ASSIGNMENT:
Give the data again in its entirety, exactly as provided.

Start of PROVIDED RECORDS

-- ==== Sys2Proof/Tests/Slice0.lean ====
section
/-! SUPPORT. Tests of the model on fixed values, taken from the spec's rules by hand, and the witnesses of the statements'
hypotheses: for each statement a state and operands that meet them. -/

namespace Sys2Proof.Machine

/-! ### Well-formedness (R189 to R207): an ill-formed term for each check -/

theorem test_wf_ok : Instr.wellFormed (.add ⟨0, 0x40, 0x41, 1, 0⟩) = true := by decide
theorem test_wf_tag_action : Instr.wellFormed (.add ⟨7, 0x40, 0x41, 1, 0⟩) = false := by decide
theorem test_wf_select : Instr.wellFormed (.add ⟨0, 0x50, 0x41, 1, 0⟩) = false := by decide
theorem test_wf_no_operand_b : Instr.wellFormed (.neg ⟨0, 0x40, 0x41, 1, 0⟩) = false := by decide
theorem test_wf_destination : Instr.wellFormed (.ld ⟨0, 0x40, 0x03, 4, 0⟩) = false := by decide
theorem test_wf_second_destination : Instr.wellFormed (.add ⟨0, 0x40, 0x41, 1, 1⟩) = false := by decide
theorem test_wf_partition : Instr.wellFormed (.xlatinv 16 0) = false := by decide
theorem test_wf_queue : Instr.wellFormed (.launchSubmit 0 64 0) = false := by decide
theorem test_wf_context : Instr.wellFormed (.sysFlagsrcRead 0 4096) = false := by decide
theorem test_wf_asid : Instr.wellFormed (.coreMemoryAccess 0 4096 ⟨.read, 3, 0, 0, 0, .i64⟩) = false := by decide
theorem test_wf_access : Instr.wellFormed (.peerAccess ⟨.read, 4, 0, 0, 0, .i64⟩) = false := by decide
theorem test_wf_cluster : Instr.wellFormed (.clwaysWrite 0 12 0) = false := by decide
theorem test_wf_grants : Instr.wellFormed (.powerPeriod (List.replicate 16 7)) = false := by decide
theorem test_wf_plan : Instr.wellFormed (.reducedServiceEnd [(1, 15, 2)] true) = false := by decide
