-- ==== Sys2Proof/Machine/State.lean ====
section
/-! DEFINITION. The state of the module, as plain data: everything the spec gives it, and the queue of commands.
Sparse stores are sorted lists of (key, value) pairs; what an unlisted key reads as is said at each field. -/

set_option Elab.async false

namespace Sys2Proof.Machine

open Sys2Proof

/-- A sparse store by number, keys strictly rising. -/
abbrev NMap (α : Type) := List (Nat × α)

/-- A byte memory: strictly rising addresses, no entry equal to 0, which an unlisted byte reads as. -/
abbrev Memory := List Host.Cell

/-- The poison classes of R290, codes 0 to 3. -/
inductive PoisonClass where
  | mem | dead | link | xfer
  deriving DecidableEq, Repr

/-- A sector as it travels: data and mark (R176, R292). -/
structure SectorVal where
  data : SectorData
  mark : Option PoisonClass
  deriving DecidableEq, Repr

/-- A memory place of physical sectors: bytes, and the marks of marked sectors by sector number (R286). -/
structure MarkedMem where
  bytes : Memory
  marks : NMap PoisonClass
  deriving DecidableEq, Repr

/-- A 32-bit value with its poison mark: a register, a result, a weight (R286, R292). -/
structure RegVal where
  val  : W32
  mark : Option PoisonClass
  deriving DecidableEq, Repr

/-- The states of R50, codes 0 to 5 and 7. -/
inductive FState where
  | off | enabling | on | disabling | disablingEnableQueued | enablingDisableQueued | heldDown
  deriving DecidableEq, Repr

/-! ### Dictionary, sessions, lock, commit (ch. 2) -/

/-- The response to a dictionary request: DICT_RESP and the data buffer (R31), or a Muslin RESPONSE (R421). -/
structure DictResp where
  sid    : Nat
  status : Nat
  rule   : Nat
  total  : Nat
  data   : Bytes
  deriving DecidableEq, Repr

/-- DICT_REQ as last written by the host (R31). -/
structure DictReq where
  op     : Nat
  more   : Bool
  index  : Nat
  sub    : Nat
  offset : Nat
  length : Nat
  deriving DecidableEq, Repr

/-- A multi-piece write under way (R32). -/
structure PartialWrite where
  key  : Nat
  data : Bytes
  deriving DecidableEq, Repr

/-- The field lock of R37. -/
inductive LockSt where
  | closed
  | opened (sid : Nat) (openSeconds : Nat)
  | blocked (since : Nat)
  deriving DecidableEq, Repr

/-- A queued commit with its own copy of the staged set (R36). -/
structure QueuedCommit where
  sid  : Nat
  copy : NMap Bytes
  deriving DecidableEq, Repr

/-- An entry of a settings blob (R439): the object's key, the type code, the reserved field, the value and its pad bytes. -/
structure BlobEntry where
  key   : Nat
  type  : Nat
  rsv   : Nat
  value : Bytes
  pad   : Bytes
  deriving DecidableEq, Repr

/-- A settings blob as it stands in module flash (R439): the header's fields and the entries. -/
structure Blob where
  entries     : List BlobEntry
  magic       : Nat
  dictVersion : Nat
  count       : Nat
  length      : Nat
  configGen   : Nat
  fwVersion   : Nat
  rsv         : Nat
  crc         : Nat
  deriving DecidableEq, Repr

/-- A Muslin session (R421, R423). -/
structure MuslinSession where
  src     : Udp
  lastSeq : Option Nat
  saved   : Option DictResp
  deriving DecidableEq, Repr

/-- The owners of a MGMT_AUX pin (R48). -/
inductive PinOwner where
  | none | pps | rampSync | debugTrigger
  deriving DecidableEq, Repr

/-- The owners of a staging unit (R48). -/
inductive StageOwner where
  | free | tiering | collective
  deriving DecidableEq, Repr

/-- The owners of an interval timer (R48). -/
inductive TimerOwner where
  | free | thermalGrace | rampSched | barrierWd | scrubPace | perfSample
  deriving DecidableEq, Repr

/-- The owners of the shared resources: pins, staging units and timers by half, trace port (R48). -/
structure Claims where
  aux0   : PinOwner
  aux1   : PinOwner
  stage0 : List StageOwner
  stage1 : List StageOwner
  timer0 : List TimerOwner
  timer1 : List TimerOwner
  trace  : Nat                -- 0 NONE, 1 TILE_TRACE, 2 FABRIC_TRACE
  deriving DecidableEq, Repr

End of PROVIDED RECORDS

WRITTEN RESPONSE:
-- ==== Sys2Proof/Tests/Slice0.lean ====
section
/-! SUPPORT. Tests of the model on fixed values, taken from the spec's rules by hand, and the witnesses of the statements'
hypotheses: for each statement a state and operands that meet them. -/

namespace Sys2Proof.Machine

/-! ### Well-formedness (R189 to R207): an ill-formed term for each check -/

theorem test_wf_ok : Instr.wellFormed (.add ⟨0, 0x40, 0x41, 1, 0⟩) = true := by decide
theorem test_wf_tag_action : Instr.wellFormed (.add ⟨7, 0x40, 0x41, 1, 0⟩) = false := by decide
theorem test_wf_select : Instr.wellFormed (.add ⟨0, 0x50, 0x41, 1, 0⟩) = false := by decide
theorem test_wf_no_operand_b : Instr.wellFormed (.neg ⟨0, 0x40, 0x41, 1, 0⟩) = false := by decide
theorem test_wf_destination : Instr.wellFormed (.ld ⟨0, 0x40, 0x03, 4, 0⟩) = false := by decide
theorem test_wf_second_destination : Instr.wellFormed (.add ⟨0, 0x40, 0x41, 1, 1⟩) = false := by decide
theorem test_wf_partition : Instr.wellFormed (.xlatinv 16 0) = false := by decide
theorem test_wf_queue : Instr.wellFormed (.launchSubmit 0 64 0) = false := by decide
theorem test_wf_context : Instr.wellFormed (.sysFlagsrcRead 0 4096) = false := by decide
theorem test_wf_asid : Instr.wellFormed (.coreMemoryAccess 0 4096 ⟨.read, 3, 0, 0, 0, .i64⟩) = false := by decide
theorem test_wf_access : Instr.wellFormed (.peerAccess ⟨.read, 4, 0, 0, 0, .i64⟩) = false := by decide
theorem test_wf_cluster : Instr.wellFormed (.clwaysWrite 0 12 0) = false := by decide
theorem test_wf_grants : Instr.wellFormed (.powerPeriod (List.replicate 16 7)) = false := by decide
theorem test_wf_plan : Instr.wellFormed (.reducedServiceEnd [(1, 15, 2)] true) = false := by decide
-- ==== Sys2Proof/Machine/State.lean ====
section
/-! DEFINITION. The state of the module, as plain data: everything the spec gives it, and the queue of commands.
Sparse stores are sorted lists of (key, value) pairs; what an unlisted key reads as is said at each field. -/

set_option Elab.async false

namespace Sys2Proof.Machine

open Sys2Proof

/-- A sparse store by number, keys strictly rising. -/
abbrev NMap (α : Type) := List (Nat × α)

/-- A byte memory: strictly rising addresses, no entry equal to 0, which an unlisted byte reads as. -/
abbrev Memory := List Host.Cell

/-- The poison classes of R290, codes 0 to 3. -/
inductive PoisonClass where
  | mem | dead | link | xfer
  deriving DecidableEq, Repr

/-- A sector as it travels: data and mark (R176, R292). -/
structure SectorVal where
  data : SectorData
  mark : Option PoisonClass
  deriving DecidableEq, Repr

/-- A memory place of physical sectors: bytes, and the marks of marked sectors by sector number (R286). -/
structure MarkedMem where
  bytes : Memory
  marks : NMap PoisonClass
  deriving DecidableEq, Repr

/-- A 32-bit value with its poison mark: a register, a result, a weight (R286, R292). -/
structure RegVal where
  val  : W32
  mark : Option PoisonClass
  deriving DecidableEq, Repr

/-- The states of R50, codes 0 to 5 and 7. -/
inductive FState where
  | off | enabling | on | disabling | disablingEnableQueued | enablingDisableQueued | heldDown
  deriving DecidableEq, Repr

/-! ### Dictionary, sessions, lock, commit (ch. 2) -/

/-- The response to a dictionary request: DICT_RESP and the data buffer (R31), or a Muslin RESPONSE (R421). -/
structure DictResp where
  sid    : Nat
  status : Nat
  rule   : Nat
  total  : Nat
  data   : Bytes
  deriving DecidableEq, Repr

/-- DICT_REQ as last written by the host (R31). -/
structure DictReq where
  op     : Nat
  more   : Bool
  index  : Nat
  sub    : Nat
  offset : Nat
  length : Nat
  deriving DecidableEq, Repr

/-- A multi-piece write under way (R32). -/
structure PartialWrite where
  key  : Nat
  data : Bytes
  deriving DecidableEq, Repr

/-- The field lock of R37. -/
inductive LockSt where
  | closed
  | opened (sid : Nat) (openSeconds : Nat)
  | blocked (since : Nat)
  deriving DecidableEq, Repr

/-- A queued commit with its own copy of the staged set (R36). -/
structure QueuedCommit where
  sid  : Nat
  copy : NMap Bytes
  deriving DecidableEq, Repr

/-- An entry of a settings blob (R439): the object's key, the type code, the reserved field, the value and its pad bytes. -/
structure BlobEntry where
  key   : Nat
  type  : Nat
  rsv   : Nat
  value : Bytes
  pad   : Bytes
  deriving DecidableEq, Repr

/-- A settings blob as it stands in module flash (R439): the header's fields and the entries. -/
structure Blob where
  entries     : List BlobEntry
  magic       : Nat
  dictVersion : Nat
  count       : Nat
  length      : Nat
  configGen   : Nat
  fwVersion   : Nat
  rsv         : Nat
  crc         : Nat
  deriving DecidableEq, Repr

/-- A Muslin session (R421, R423). -/
structure MuslinSession where
  src     : Udp
  lastSeq : Option Nat
  saved   : Option DictResp
  deriving DecidableEq, Repr

/-- The owners of a MGMT_AUX pin (R48). -/
inductive PinOwner where
  | none | pps | rampSync | debugTrigger
  deriving DecidableEq, Repr

/-- The owners of a staging unit (R48). -/
inductive StageOwner where
  | free | tiering | collective
  deriving DecidableEq, Repr

/-- The owners of an interval timer (R48). -/
inductive TimerOwner where
  | free | thermalGrace | rampSched | barrierWd | scrubPace | perfSample
  deriving DecidableEq, Repr

/-- The owners of the shared resources: pins, staging units and timers by half, trace port (R48). -/
structure Claims where
  aux0   : PinOwner
  aux1   : PinOwner
  stage0 : List StageOwner
  stage1 : List StageOwner
  timer0 : List TimerOwner
  timer1 : List TimerOwner
  trace  : Nat                -- 0 NONE, 1 TILE_TRACE, 2 FABRIC_TRACE
  deriving DecidableEq, Repr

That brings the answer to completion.